Book Synopsis A Companion to Contemporary British and Irish Poetry, 1960 - 2015 by : David Malcolm
Download or read book A Companion to Contemporary British and Irish Poetry, 1960 - 2015 written by David Malcolm and published by John Wiley & Sons. This book was released on 2020-12-10 with total page 656 pages. Available in PDF, EPUB and Kindle. Book excerpt: A comprehensive and scholarly review of contemporary British and Irish Poetry With contributions from noted scholars in the field, A Companion to Contemporary British and Irish Poetry, 1960-2015 offers a collection of writings from a diverse group of experts. They explore the richness of individual poets, genres, forms, techniques, traditions, concerns, and institutions that comprise these two distinct but interrelated national poetries. Part of the acclaimed Blackwell Companion to Literature and Culture series, this book contains a comprehensive survey of the most important contemporary Irish and British poetry. The contributors provide new perspectives and positions on the topic. This important book: Explores the institutions, histories, and receptions of contemporary Irish and British poetry Contains contributions from leading scholars of British and Irish poetry Includes an analysis of the most prominent Irish and British poets Puts contemporary Irish and British poetry in context Written for students and academics of contemporary poetry, A Companion to Contemporary British and Irish Poetry, 1960-2015 offers a comprehensive review of contemporary poetry from a wide range of diverse contributors.

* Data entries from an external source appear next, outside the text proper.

-- ==== Sys2Proof/Certificates/Slice0/Obligations.lean ====
section
/-! DEFINITION. The statements for the provers: what the commands of the block do, from the rules of spec/, one family after
the other, and the rules of the whole machine. A name of `Sys2Proof.Claims` is vocabulary that several statements share. -/

/-! ## Vocabulary -/

namespace Sys2Proof.Claims

open Sys2Proof.Machine

/-- From `s` to `t` nothing changed but the core of cell `c` and the count of used free values: every other field of the state,
every other cell, and the rest of cell `c`, memory included, is as before. -/
structure CoreOnly (s t : State) (c : Nat) : Prop where
  rest : { t with cells := s.cells, free := s.free } = s
  others : ∀ d, d ≠ c → t.cell d = s.cell d
  unit : { t.cell c with core := s.core c } = s.cell c

/-- Cell `c` retires one instruction and its core becomes `k` (given without CYCLE and INSTRET): CYCLE rises by the issue
cycles and the stall, which is open (log entry 11), INSTRET by 1, and one free value is used up. -/
structure Retires (s t : State) (c : Nat) (k : Core) (issue : Nat) : Prop where
  core : t.core c = { k with
    cycle := k.cycle + BitVec.ofNat 64 (issue + Config.stallCycles s.free), instret := k.instret + 1 }
  frame : CoreOnly s t c
  free : t.free = s.free + 1

/-- From `s` to `t` nothing changed but the registers and indices of function `f`. -/
structure FnOnly (s t : State) (f : Nat) : Prop where
  rest : { t with fns := s.fns } = s
  others : ∀ e, e ≠ f → t.fn e = s.fn e

/-- The cell can run an instruction that no repetition is in progress for. -/
def Free (s : State) (c : Nat) : Prop := s.runs c = true ∧ (s.core c).progBars false = false

/-- The cell can run an instruction that a prefix may repeat. -/
def FreeOrRepeating (s : State) (c : Nat) : Prop := s.runs c = true ∧ (s.core c).progBars true = false

/-- An instruction takes an exception (12 R319): `u` is the state after the entry, and the kernel's disposition of the job that the cell
runs follows (12 R328); with no job in hand `u` stands. -/
structure Takes (a : Answer) (s u : State) (c : Nat) (r : Report) : Prop where
  entered : u = s.trap c r
  answer : a = .next (u.disposed c r (s.core c))
  plain : u.inHand c = none → a = .next u

/-- Cell, destination, result and issue cycles of a register or immediate instruction in a legal form, from the cores `k`
(11 R291, R292, R312). -/
def alu (k : Nat → Core) : Instr → Option (Nat × BitVec 5 × Word × Nat)
  | .add c rd ra rb => some (c.toNat, rd, (k c.toNat).reg ra + (k c.toNat).reg rb, 1)
  | .sub c rd ra rb => some (c.toNat, rd, (k c.toNat).reg ra - (k c.toNat).reg rb, 1)
  | .and c rd ra rb => some (c.toNat, rd, (k c.toNat).reg ra &&& (k c.toNat).reg rb, 1)
  | .or c rd ra rb => some (c.toNat, rd, (k c.toNat).reg ra ||| (k c.toNat).reg rb, 1)
  | .xor c rd ra rb => some (c.toNat, rd, (k c.toNat).reg ra ^^^ (k c.toNat).reg rb, 1)
  | .sll c rd ra rb => some (c.toNat, rd, (k c.toNat).reg ra <<< (((k c.toNat).reg rb).toNat % 64), 1)
  | .srl c rd ra rb => some (c.toNat, rd, (k c.toNat).reg ra >>> (((k c.toNat).reg rb).toNat % 64), 1)
  | .sra c rd ra rb => some (c.toNat, rd, ((k c.toNat).reg ra).sshiftRight (((k c.toNat).reg rb).toNat % 64), 1)
  | .slt c rd ra rb => some (c.toNat, rd, if ((k c.toNat).reg ra).toInt < ((k c.toNat).reg rb).toInt then 1 else 0, 1)
  | .sltu c rd ra rb => some (c.toNat, rd, if ((k c.toNat).reg ra).toNat < ((k c.toNat).reg rb).toNat then 1 else 0, 1)
  | .mul c rd ra rb => some (c.toNat, rd, (k c.toNat).reg ra * (k c.toNat).reg rb, 1)
  | .mulh c rd ra rb =>
    some (c.toNat, rd, BitVec.ofInt 64 (((k c.toNat).reg ra).toInt * ((k c.toNat).reg rb).toInt / 2 ^ 64), 1)
  | .mulhu c rd ra rb =>
    some (c.toNat, rd, BitVec.ofNat 64 (((k c.toNat).reg ra).toNat * ((k c.toNat).reg rb).toNat / 2 ^ 64), 1)
  | .divu c rd ra rb =>
    some (c.toNat, rd, if (k c.toNat).reg rb = 0 then BitVec.allOnes 64 else (k c.toNat).reg ra / (k c.toNat).reg rb, 36)
  | .remu c rd ra rb =>
    some (c.toNat, rd, if (k c.toNat).reg rb = 0 then (k c.toNat).reg ra else (k c.toNat).reg ra % (k c.toNat).reg rb, 36)
  | .csel c rd ra rb =>
    some (c.toNat, rd, if (k c.toNat).reg rd ≠ 0 then (k c.toNat).reg ra else (k c.toNat).reg rb, 1)
  | .bswap c rd ra rb => if rb = 0 then some (c.toNat, rd, reversed ((k c.toNat).reg ra), 1) else none
  | .addi c rd ra imm => some (c.toNat, rd, (k c.toNat).reg ra + imm.signExtend 64, 1)
  | .andi c rd ra imm => some (c.toNat, rd, (k c.toNat).reg ra &&& imm.setWidth 64, 1)
  | .ori c rd ra imm => some (c.toNat, rd, (k c.toNat).reg ra ||| imm.setWidth 64, 1)
  | .xori c rd ra imm => some (c.toNat, rd, (k c.toNat).reg ra ^^^ imm.setWidth 64, 1)
  | .shi c rd ra imm =>
    let n := imm.toNat % 64
    if 256 ≤ imm.toNat then none
    else if imm.toNat / 64 = 0 then some (c.toNat, rd, (k c.toNat).reg ra <<< n, 1)
    else if imm.toNat / 64 = 1 then some (c.toNat, rd, (k c.toNat).reg ra >>> n, 1)
    else if imm.toNat / 64 = 2 then some (c.toNat, rd, ((k c.toNat).reg ra).sshiftRight n, 1)
    else none
  | .lui c rd ra imm => if ra = 0 then some (c.toNat, rd, (BitVec.ofNat 32 (imm.toNat * 2 ^ 16)).signExtend 64, 1) else none
  | .slti c rd ra imm => some (c.toNat, rd, if ((k c.toNat).reg ra).toInt < imm.toInt then 1 else 0, 1)
  | .sltiu c rd ra imm =>
    some (c.toNat, rd, if ((k c.toNat).reg ra).toNat < (imm.signExtend 64 : Word).toNat then 1 else 0, 1)
  | _ => none
where
  /-- The 8 bytes in reverse order. -/
  reversed (x : Word) : Word :=
    x.extractLsb' 0 8 ++ x.extractLsb' 8 8 ++ x.extractLsb' 16 8 ++ x.extractLsb' 24 8 ++ x.extractLsb' 32 8 ++
      x.extractLsb' 40 8 ++ x.extractLsb' 48 8 ++ x.extractLsb' 56 8

/-- What a condition code of CB and CBI tests (11 R296); codes 6 and 7 are reserved. -/
def taken (cond : BitVec 3) (a b : Word) : Option Bool :=
  match cond.toNat with
  | 0 => some (decide (a = b))
  | 1 => some (decide (a ≠ b))
  | 2 => some (decide (a.toInt < b.toInt))
  | 3 => some (decide (b.toInt ≤ a.toInt))
  | 4 => some (decide (a.toNat < b.toNat))
  | 5 => some (decide (b.toNat ≤ a.toNat))
  | _ => none

/-- The value of each special register (11 R284). -/
def special (s : State) (c : Nat) : Nat → Option Word
  | 0x00 => some (BitVec.ofNat 64 (b2n (s.core c).en + 2 * b2n (s.core c).pl + 4 * b2n (s.core c).ie +
      8 * b2n (s.core c).guard + (s.core c).prog.toNat * 2 ^ 32))
  | 0x01 => some ((s.core c).prog.setWidth 64)
  | 0x02 => some (s.core c).savepc
  | 0x03 => some (s.core c).savest
  | 0x04 => some (s.core c).gsavepc
  | 0x05 => some (s.core c).gsavest
  | 0x06 => some (s.core c).gstack
  | 0x07 => some (s.core c).kbound
  | 0x08 => some (s.core c).cause
  | 0x09 => some (s.core c).faddr
  | 0x10 => some (s.core c).cycle
  | 0x11 => some (s.core c).instret
  | 0x12 => some (BitVec.ofNat 64 ((s.cell c).brem % 2 ^ 19))
  | 0x13 => some ((s.cell c).ctick.setWidth 64)
  | _ => none

/-- The core after MTS has written a special register: ST takes IE alone, CYCLE, INSTRET, BREM and CTICK ignore the write. -/
def written (k : Core) (n : Nat) (v : Word) : Core :=
  match n with
  | 0x00 => { k with ie := v.getLsbD 2 }
  | 0x01 => { k with prog := v.setWidth 32 }
  | 0x02 => { k with savepc := v }
  | 0x03 => { k with savest := v }
  | 0x04 => { k with gsavepc := v }
  | 0x05 => { k with gsavest := v }
  | 0x06 => { k with gstack := v }
  | 0x07 => { k with kbound := v }
  | 0x08 => { k with cause := v }
  | 0x09 => { k with faddr := v }
  | _ => k

end Sys2Proof.Claims

open Sys2Proof Sys2Proof.Machine Sys2Proof.Claims

/-! ## 11: the leaf processor -/

/-- R291, R292: every register and immediate instruction writes its result to rd and moves on, and changes nothing else. -/
def Obligations.AluInstructionsWriteTheirResult : Prop :=
  ∀ (i : Instr) (s : State) (c : Nat) (rd : BitVec 5) (v : Word) (n : Nat),
    alu s.core i = some (c, rd, v, n) → FreeOrRepeating s c →
      ∃ t, exec i s = .next t ∧ Retires s t c ((s.core c).setReg rd v).next n

/-- R283, R299: g0 reads as zero and discards writes, and any other register reads as written; after an instruction the pc
moves on by 4, or under a repetition COUNT falls and the pc moves on with the last one. -/
def Obligations.RegisterZeroAndTheRepeatCount : Prop :=
  (∀ (k : Core) (r d : BitVec 5) (v : Word),
    (k.setReg d v).reg r = (if r = 0 then 0 else if r = d then v else k.reg r)) ∧
  (∀ (k : Core) (d : BitVec 5) (v : Word), { k.setReg d v with gpr := k.gpr } = k) ∧
  (∀ k : Core, k.prog.toNat / 2 ^ 30 = 0 → k.next = { k with pc := k.pc + 4 }) ∧
  (∀ k : Core, k.prog.toNat / 2 ^ 30 = 1 → k.prog.toNat % 2 ^ 16 ≤ 1 → k.next = { k with pc := k.pc + 4, prog := 0 }) ∧
  (∀ k : Core, k.prog.toNat / 2 ^ 30 = 1 → 1 < k.prog.toNat % 2 ^ 16 →
    k.next = { k with prog := k.next.prog } ∧ k.next.prog.toNat % 2 ^ 16 = k.prog.toNat % 2 ^ 16 - 1 ∧
      k.next.prog.toNat / 2 ^ 29 = k.prog.toNat / 2 ^ 29)

/-- R282, R290, R319, R321: the reserved forms of BSWAP, LUI, SHI, CB, CBI, the memory widths, the system registers and the targets
of BNX, KEYLD and WIPE raise ILLEGAL, and so do BNX, KEYLD and a WIPE of a bank or half on the trunk's cores: SAVEPC is the
instruction's address and the pc the vector 0x040, before the kernel disposes of the job. -/
def Obligations.ReservedFormsRaiseIllegal : Prop :=
  ∀ (s : State) (c : CoreId) (i : Instr), s.runs c.toNat = true → (s.core c.toNat).guard = false →
    (s.core c.toNat).en = false →
    ((∃ rd ra rb, rb ≠ 0 ∧ i = .bswap c rd ra rb) ∨ (∃ rd ra imm, ra ≠ 0 ∧ i = .lui c rd ra imm) ∨
      (∃ rd ra, ∃ imm : BitVec 16, (256 ≤ imm.toNat ∨ imm.toNat / 64 = 3) ∧ i = .shi c rd ra imm) ∨
      (∃ ra rb cond off, taken cond 0 0 = none ∧ i = .cb c ra rb cond off) ∨
      (∃ ra cond imm off, taken cond 0 0 = none ∧ i = .cbi c ra cond imm off) ∨
      (∃ rd ra d, i = .ld c rd ra 7 d ∨ i = .ldu c rd ra 7 d) ∨ (∃ rd w d, i = .ldu c rd rd w d) ∨
      (∃ rs ra d, ∃ w : BitVec 3, 4 ≤ w.toNat ∧ (i = .st c rs ra w d ∨ i = .stu c rs ra w d)) ∨
      (∃ rd spr, special s c.toNat spr.toNat = none ∧ i = .mfs c rd spr) ∨
      (∃ ra spr, special s c.toNat spr.toNat = none ∧ i = .mts c ra spr) ∨
      (∃ rd, ∃ imm : BitVec 8, 2 ≤ imm.toNat ∧ i = .bnx c rd imm) ∨
      (∃ rd ra, ∃ t : BitVec 8, 3 ≤ t.toNat ∧ i = .keyld c rd ra t) ∨
      (∃ a b, ∃ t : BitVec 8, 5 ≤ t.toNat ∧ i = .wipe c a b t) ∨
      (c = 0x100 ∧ ((∃ rd imm, i = .bnx c rd imm) ∨ (∃ rd ra t, i = .keyld c rd ra t) ∨
        ∃ a b, ∃ t : BitVec 8, t ≠ 0 ∧ i = .wipe c a b t))) →
    ∃ u, Takes (exec i s) s u c.toNat { exc := .illegal } ∧ u.core c.toNat = { s.core c.toNat with
      savepc := (s.core c.toNat).pc, savest := (s.core c.toNat).status, cause := 1, faddr := 0
      cycle := (s.core c.toNat).cycle + 4, en := true, pl := false, ie := false, prog := 0, pc := 0x040 }

/-- R296, R297: branches and jumps. -/
def Obligations.BranchesAndJumpsSetThePc : Prop :=
  ∀ (s : State) (c : CoreId), Free s c.toNat →
    let k := s.core c.toNat
    (∀ ra rb cond off b, taken cond (k.reg ra) (k.reg rb) = some b →
      ∃ t, exec (.cb c ra rb cond off) s = .next t ∧
        Retires s t c.toNat { k with pc := if b then k.pc + 4 * off.signExtend 64 else k.pc + 4 } (if b then 3 else 1)) ∧
    (∀ ra, ∀ cond : BitVec 3, ∀ imm : BitVec 8, ∀ off b,
      taken cond (k.reg ra) (if cond.toNat < 4 then imm.signExtend 64 else imm.setWidth 64) = some b →
      ∃ t, exec (.cbi c ra cond imm off) s = .next t ∧
        Retires s t c.toNat { k with pc := if b then k.pc + 4 * off.signExtend 64 else k.pc + 4 } (if b then 3 else 1)) ∧
    (∀ rd off, ∃ t, exec (.j c rd off) s = .next t ∧
      Retires s t c.toNat { k.setReg rd (k.pc + 4) with pc := k.pc + 4 * off.signExtend 64 } 3) ∧
    (∀ rd ra, ∀ imm : BitVec 16, (k.reg ra + imm.signExtend 64).toNat % 4 = 0 →
      ∃ t, exec (.jr c rd ra imm) s = .next t ∧
        Retires s t c.toNat { k.setReg rd (k.pc + 4) with pc := k.reg ra + imm.signExtend 64 } 3) ∧
    (∀ rd ra, ∀ imm : BitVec 16, (k.reg ra + imm.signExtend 64).toNat % 4 ≠ 0 →
      ∃ u, Takes (exec (.jr c rd ra imm) s) s u c.toNat
        { exc := .fetch, acc := 3, faddr := k.reg ra + imm.signExtend 64 })

/-- R293: LD and LDU. Once the access has been made, rd takes the item, sign-extended for widths 0 to 2 and zero-extended
otherwise, and LDU's base moves by the displacement. -/
def Obligations.LoadsWriteTheItemRead : Prop :=
  ∀ (s u : State) (c : CoreId) (rd ra : BitVec 5) (w : BitVec 3) (d : BitVec 13) (bs : Bytes), FreeOrRepeating s c.toNat →
    w ≠ 7 → bs.length = 2 ^ (w.toNat % 4) →
    let k := s.core c.toNat
    let v : Word := if w.toNat < 3 then BitVec.ofInt 64 ((num bs : Int) -
      if num bs < 2 ^ (8 * bs.length - 1) then 0 else 2 ^ (8 * bs.length)) else BitVec.ofNat 64 (num bs)
    (k.rptuBars c.toNat (k.reg ra + d.signExtend 64).toNat = false →
      s.load c.toNat (k.reg ra + d.signExtend 64).toNat (2 ^ (w.toNat % 4)) = (u, .ok bs) →
      ∃ t, exec (.ld c rd ra w d) s = .next t ∧ Retires u t c.toNat ((u.core c.toNat).setReg rd v).next 1) ∧
    (rd ≠ ra → k.rptuBars c.toNat (k.reg ra).toNat = false →
      s.load c.toNat (k.reg ra).toNat (2 ^ (w.toNat % 4)) = (u, .ok bs) →
      ∃ t, exec (.ldu c rd ra w d) s = .next t ∧
        Retires u t c.toNat
          (((u.core c.toNat).setReg ra ((u.core c.toNat).reg ra + d.signExtend 64)).setReg rd v).next 1)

Book Synopsis Encyclopedia of American Poetry: The Twentieth Century by : Eric L. Haralson
Download or read book Encyclopedia of American Poetry: The Twentieth Century written by Eric L. Haralson and published by Routledge. This book was released on 2014-01-21 with total page 867 pages. Available in PDF, EPUB and Kindle. Book excerpt: The Encyclopedia of American Poetry: The Twentieth Century contains over 400 entries that treat a broad range of individual poets and poems, along with many articles devoted to topics, schools, or periods of American verse in the century. Entries fall into three main categories: poet entries, which provide biographical and cultural contexts for the author's career; entries on individual works, which offer closer explication of the most resonant poems in the 20th-century canon; and topical entries, which offer analyses of a given period of literary production, school, thematically constructed category, or other verse tradition that historically has been in dialogue with the poetry of the United States.
Book Synopsis Gale Researcher Guide for: On the Borders between Lyric and Language Poetry: Alice Fulton by : Cynthia Hogue
Download or read book Gale Researcher Guide for: On the Borders between Lyric and Language Poetry: Alice Fulton written by Cynthia Hogue and published by Gale, Cengage Learning . This book was released on with total page 8 pages. Available in PDF, EPUB and Kindle. Book excerpt: Gale Researcher Guide for: On the Borders between Lyric and Language Poetry: Alice Fulton is selected from Gale's academic platform Gale Researcher. These study guides provide peer-reviewed articles that allow students early success in finding scholarly materials and to gain the confidence and vocabulary needed to pursue deeper research.
Download or read book Spatial Poetics written by Yasmine Shamma and published by Oxford University Press, USA. This book was released on 2018 with total page 219 pages. Available in PDF, EPUB and Kindle. Book excerpt: Focusing on Second Generation New York School poetry from 1960 to the present day, this volume explores the poets who lived and wrote from or about New York, the forms of their poems, and the a relationship between the structures they inhabited and the structures they created.